[Extracted data entries]
/-- FILL, WR_ACK, RED_ACK, SEM_OK, SEM_RETRY and RETRY: what an answer of a home does at the agent that asked. -/
def Obligations.HomeAnswersReachTheirAgents : Prop :=
  (∀ s k, s.pwr.phase = .ready → s.home.net[k]? = none → ∀ i ∈ [Instr.fill k, .wrAck k, .redAck k, .semOk k, .semRetry k, .retry k], exec i s = .next s) ∧
    (∀ s k c l data poison r, s.pwr.phase = .ready → s.home.net[k]? = some (.fill c l data poison [r]) →
      (r.who ∈ [.bar4, .core 48, .core 49] → exec (.fill k) s = .next (takeMsg k s)) ∧
      (∀ w src tag, r.who = .rbx w src tag → exec (.fill k) s = .next (pumpRbx (inbAnswer r (if poison then 7 else 0) data (takeMsg k s)))) ∧
      (∀ n xid j x f p, r.who = .xfer n xid j → stnOf s n = some x → pieceOf x xid j = some (f, p) →
        (poison = true → servedBy f p = [j] → f.id = xid → exec (.fill k) s = .next (if placeRo s x p.addr then pieceFault n f p j 5 (takeMsg k s)
          else agentFault (.xfer n xid j) 0x3A 0 (takeMsg k s))) ∧
        (poison = false → ∃ b y, exec (.fill k) s = .next (pump n b) ∧ stnOf b n = some y ∧ (∀ i ∈ servedBy f p, PieceAt b n xid i 2) ∧
          b.home = { s.home with net := s.home.net.eraseIdx k } ∧ b.mem = s.mem ∧
          (servedBy f p = [j] → p.addr % 128 + p.len ≤ 128 → data.length = 128 → (∀ i < p.len, tget 0 y.ls (p.loc + i) = nth 0 data (p.addr % 128 + i)) ∧
            ∀ a, (a < p.loc ∨ p.loc + p.len ≤ a) → tget 0 y.ls a = tget 0 x.ls a))) ∧
      (∀ n m, r.who = .missReg n m → exec (.fill k) s = .next (serveMiss n m data poison (takeMsg k s))) ∧
      (∀ n x ws inval, r.who = .cache n → stnOf s n = some x → pendOf x (lkey r.stack r.line) = some (ws, inval) →
        (∀ w xid j f p, poison = true → ws = [w] → w.who = .xfer n xid j → pieceOf x xid j = some (f, p) →
          exec (.fill k) s = .next (pump n (pieceFault n f p j 5 (setStn n (dropPend (lkey r.stack r.line)) (takeMsg k s))))) ∧
        (poison = false → (∀ w ∈ ws, ∃ xid j, w.who = .xfer n xid j ∧ (pieceOf x xid j).isSome = true) →
          ∃ b y, exec (.fill k) s = .next (pump n b) ∧ stnOf b n = some y ∧ y.pend = (dropPend (lkey r.stack r.line) x).pend ∧ (inval = true → y.cache = x.cache) ∧
            (inval = false → 8 ≤ cacheLines x.kind x.split → y.cache.head? = some (lkey r.stack r.line, data)) ∧
            (∀ w ∈ ws, ∀ xid j, w.who = .xfer n xid j → PieceAt b n xid j 2) ∧ b.home = { s.home with net := s.home.net.eraseIdx k } ∧ b.mem = s.mem))) ∧
    (∀ s k r st, s.pwr.phase = .ready → ∀ p ∈ [(Instr.wrAck k, Msg.wrAck r st), (.redAck k, .redAck r st)], s.home.net[k]? = some p.2 →
      (r.who ∈ [.bar4, .core 48, .core 49] → exec p.1 s = .next (takeMsg k s)) ∧
      (∀ w src tag, r.who = .rbx w src tag → exec p.1 s = .next (pumpRbx (inbAnswer r (if st = 0 then 0 else if p.1 = .wrAck k then 6 else 7) [] (takeMsg k s)))) ∧
      (∀ j, r.who = .piper j → exec p.1 s = .next (piperFlush j (takeMsg k s))) ∧
      (∀ q seq, r.who = .cmd q seq → exec p.1 s = .next (if p.1 = .wrAck k ∧ st = 0 then markBound q seq (takeMsg k s) else finishCmd q seq st 0 (takeMsg k s))) ∧
      (∀ n xid j x f q, r.who = .xfer n xid j → stnOf s n = some x → pieceOf x xid j = some (f, q) →
        (st = 0xB7 → exec p.1 s = .next (agentFault (.xfer n xid j) 0xB7 0 (takeMsg k s))) ∧
        (st = 0 → ∃ b y, exec p.1 s = .next (pump n b) ∧ stnOf b n = some y ∧ b.home = { s.home with net := s.home.net.eraseIdx k } ∧ b.mem = s.mem ∧ y.ls = x.ls ∧
          (f.kind ≠ .semAdd → ∀ i ∈ servedBy f q, PieceAt b n xid i 2) ∧
          (f.kind = .semAdd → y.xfers = x.xfers.filter (fun g => !decide (g.id = xid ∧ g.kind = .semAdd)))))) ∧
    (∀ s k r st n, s.pwr.phase = .ready → ∀ p ∈ [(Instr.redAck k, Msg.redAck r st), (.semOk k, .semOk r st)], s.home.net[k]? = some p.2 →
      (∀ q seq, r.who = .cmd q seq → exec p.1 s = .next (finishCmd q seq st 0 (takeMsg k s))) ∧
      (r.who ∈ [Agent.sem n] ++ (List.range 64).map (Agent.semGrp n) →
      (semOwn s r = false → exec p.1 s = .next (takeMsg k s)) ∧
      (semOwn s r = true → p.1 = .semOk k → st ≠ 0 → exec p.1 s = .next (agentFault r.who st 0 (takeMsg k s))) ∧
      (∀ x, semOwn s r = true → st = 0 → stnOf s n = some x → ∃ b y, exec p.1 s = .next (pump n b) ∧ stnOf b n = some y ∧ b.home = { s.home with net := s.home.net.eraseIdx k } ∧
        b.mem = s.mem ∧ y.ls = x.ls ∧
        (∀ i w, r.who = .sem n → tget? x.works i = some w → tget? y.works i = some (if w.st = .wait ∧ dOp (nth [] x.descs i) ∈ [6, 7] then { w with st := .fin } else w)) ∧
        (∀ g z v, r.who = .semGrp n g → tget? x.groups g = some z → z.waiting = some (10, v) → tget? y.groups g = some { z with waiting := none, pc := z.pc + 8 })))) ∧
    (∀ s k, s.pwr.phase = .ready → ∀ m i h, (m, i, h) ∈ ((s.home.net[k]?).toList.filterMap (fun m => match m with
        | .semRetry r off val => some (m, Instr.semRetry k, HReq.semWait r off val)
        | .retry r o => some (m, Instr.retry k, HReq.red r o)
        | _ => none)) → ∃ t, exec i s = .next t ∧ t.home.net = s.home.net.eraseIdx k ∧ t.home.later = s.home.later ++ [(h, refOf s (agentDie s (reqOf h).who) + 25)] ∧
          { t with home := s.home } = s)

Problem description » Repeat the entries shown above, every one, word for word.

Answer to this task »
/-- FILL, WR_ACK, RED_ACK, SEM_OK, SEM_RETRY and RETRY: what an answer of a home does at the agent that asked. -/
def Obligations.HomeAnswersReachTheirAgents : Prop :=
  (∀ s k, s.pwr.phase = .ready → s.home.net[k]? = none → ∀ i ∈ [Instr.fill k, .wrAck k, .redAck k, .semOk k, .semRetry k, .retry k], exec i s = .next s) ∧
    (∀ s k c l data poison r, s.pwr.phase = .ready → s.home.net[k]? = some (.fill c l data poison [r]) →
      (r.who ∈ [.bar4, .core 48, .core 49] → exec (.fill k) s = .next (takeMsg k s)) ∧
      (∀ w src tag, r.who = .rbx w src tag → exec (.fill k) s = .next (pumpRbx (inbAnswer r (if poison then 7 else 0) data (takeMsg k s)))) ∧
      (∀ n xid j x f p, r.who = .xfer n xid j → stnOf s n = some x → pieceOf x xid j = some (f, p) →
        (poison = true → servedBy f p = [j] → f.id = xid → exec (.fill k) s = .next (if placeRo s x p.addr then pieceFault n f p j 5 (takeMsg k s)
          else agentFault (.xfer n xid j) 0x3A 0 (takeMsg k s))) ∧
        (poison = false → ∃ b y, exec (.fill k) s = .next (pump n b) ∧ stnOf b n = some y ∧ (∀ i ∈ servedBy f p, PieceAt b n xid i 2) ∧
          b.home = { s.home with net := s.home.net.eraseIdx k } ∧ b.mem = s.mem ∧
          (servedBy f p = [j] → p.addr % 128 + p.len ≤ 128 → data.length = 128 → (∀ i < p.len, tget 0 y.ls (p.loc + i) = nth 0 data (p.addr % 128 + i)) ∧
            ∀ a, (a < p.loc ∨ p.loc + p.len ≤ a) → tget 0 y.ls a = tget 0 x.ls a))) ∧
      (∀ n m, r.who = .missReg n m → exec (.fill k) s = .next (serveMiss n m data poison (takeMsg k s))) ∧
      (∀ n x ws inval, r.who = .cache n → stnOf s n = some x → pendOf x (lkey r.stack r.line) = some (ws, inval) →
        (∀ w xid j f p, poison = true → ws = [w] → w.who = .xfer n xid j → pieceOf x xid j = some (f, p) →
          exec (.fill k) s = .next (pump n (pieceFault n f p j 5 (setStn n (dropPend (lkey r.stack r.line)) (takeMsg k s))))) ∧
        (poison = false → (∀ w ∈ ws, ∃ xid j, w.who = .xfer n xid j ∧ (pieceOf x xid j).isSome = true) →
          ∃ b y, exec (.fill k) s = .next (pump n b) ∧ stnOf b n = some y ∧ y.pend = (dropPend (lkey r.stack r.line) x).pend ∧ (inval = true → y.cache = x.cache) ∧
            (inval = false → 8 ≤ cacheLines x.kind x.split → y.cache.head? = some (lkey r.stack r.line, data)) ∧
            (∀ w ∈ ws, ∀ xid j, w.who = .xfer n xid j → PieceAt b n xid j 2) ∧ b.home = { s.home with net := s.home.net.eraseIdx k } ∧ b.mem = s.mem))) ∧
    (∀ s k r st, s.pwr.phase = .ready → ∀ p ∈ [(Instr.wrAck k, Msg.wrAck r st), (.redAck k, .redAck r st)], s.home.net[k]? = some p.2 →
      (r.who ∈ [.bar4, .core 48, .core 49] → exec p.1 s = .next (takeMsg k s)) ∧
      (∀ w src tag, r.who = .rbx w src tag → exec p.1 s = .next (pumpRbx (inbAnswer r (if st = 0 then 0 else if p.1 = .wrAck k then 6 else 7) [] (takeMsg k s)))) ∧
      (∀ j, r.who = .piper j → exec p.1 s = .next (piperFlush j (takeMsg k s))) ∧
      (∀ q seq, r.who = .cmd q seq → exec p.1 s = .next (if p.1 = .wrAck k ∧ st = 0 then markBound q seq (takeMsg k s) else finishCmd q seq st 0 (takeMsg k s))) ∧
      (∀ n xid j x f q, r.who = .xfer n xid j → stnOf s n = some x → pieceOf x xid j = some (f, q) →
        (st = 0xB7 → exec p.1 s = .next (agentFault (.xfer n xid j) 0xB7 0 (takeMsg k s))) ∧
        (st = 0 → ∃ b y, exec p.1 s = .next (pump n b) ∧ stnOf b n = some y ∧ b.home = { s.home with net := s.home.net.eraseIdx k } ∧ b.mem = s.mem ∧ y.ls = x.ls ∧
          (f.kind ≠ .semAdd → ∀ i ∈ servedBy f q, PieceAt b n xid i 2) ∧
          (f.kind = .semAdd → y.xfers = x.xfers.filter (fun g => !decide (g.id = xid ∧ g.kind = .semAdd)))))) ∧
    (∀ s k r st n, s.pwr.phase = .ready → ∀ p ∈ [(Instr.redAck k, Msg.redAck r st), (.semOk k, .semOk r st)], s.home.net[k]? = some p.2 →
      (∀ q seq, r.who = .cmd q seq → exec p.1 s = .next (finishCmd q seq st 0 (takeMsg k s))) ∧
      (r.who ∈ [Agent.sem n] ++ (List.range 64).map (Agent.semGrp n) →
      (semOwn s r = false → exec p.1 s = .next (takeMsg k s)) ∧
      (semOwn s r = true → p.1 = .semOk k → st ≠ 0 → exec p.1 s = .next (agentFault r.who st 0 (takeMsg k s))) ∧
      (∀ x, semOwn s r = true → st = 0 → stnOf s n = some x → ∃ b y, exec p.1 s = .next (pump n b) ∧ stnOf b n = some y ∧ b.home = { s.home with net := s.home.net.eraseIdx k } ∧
        b.mem = s.mem ∧ y.ls = x.ls ∧
        (∀ i w, r.who = .sem n → tget? x.works i = some w → tget? y.works i = some (if w.st = .wait ∧ dOp (nth [] x.descs i) ∈ [6, 7] then { w with st := .fin } else w)) ∧
        (∀ g z v, r.who = .semGrp n g → tget? x.groups g = some z → z.waiting = some (10, v) → tget? y.groups g = some { z with waiting := none, pc := z.pc + 8 })))) ∧
    (∀ s k, s.pwr.phase = .ready → ∀ m i h, (m, i, h) ∈ ((s.home.net[k]?).toList.filterMap (fun m => match m with
        | .semRetry r off val => some (m, Instr.semRetry k, HReq.semWait r off val)
        | .retry r o => some (m, Instr.retry k, HReq.red r o)
        | _ => none)) → ∃ t, exec i s = .next t ∧ t.home.net = s.home.net.eraseIdx k ∧ t.home.later = s.home.later ++ [(h, refOf s (agentDie s (reqOf h).who) + 25)] ∧
          { t with home := s.home } = s)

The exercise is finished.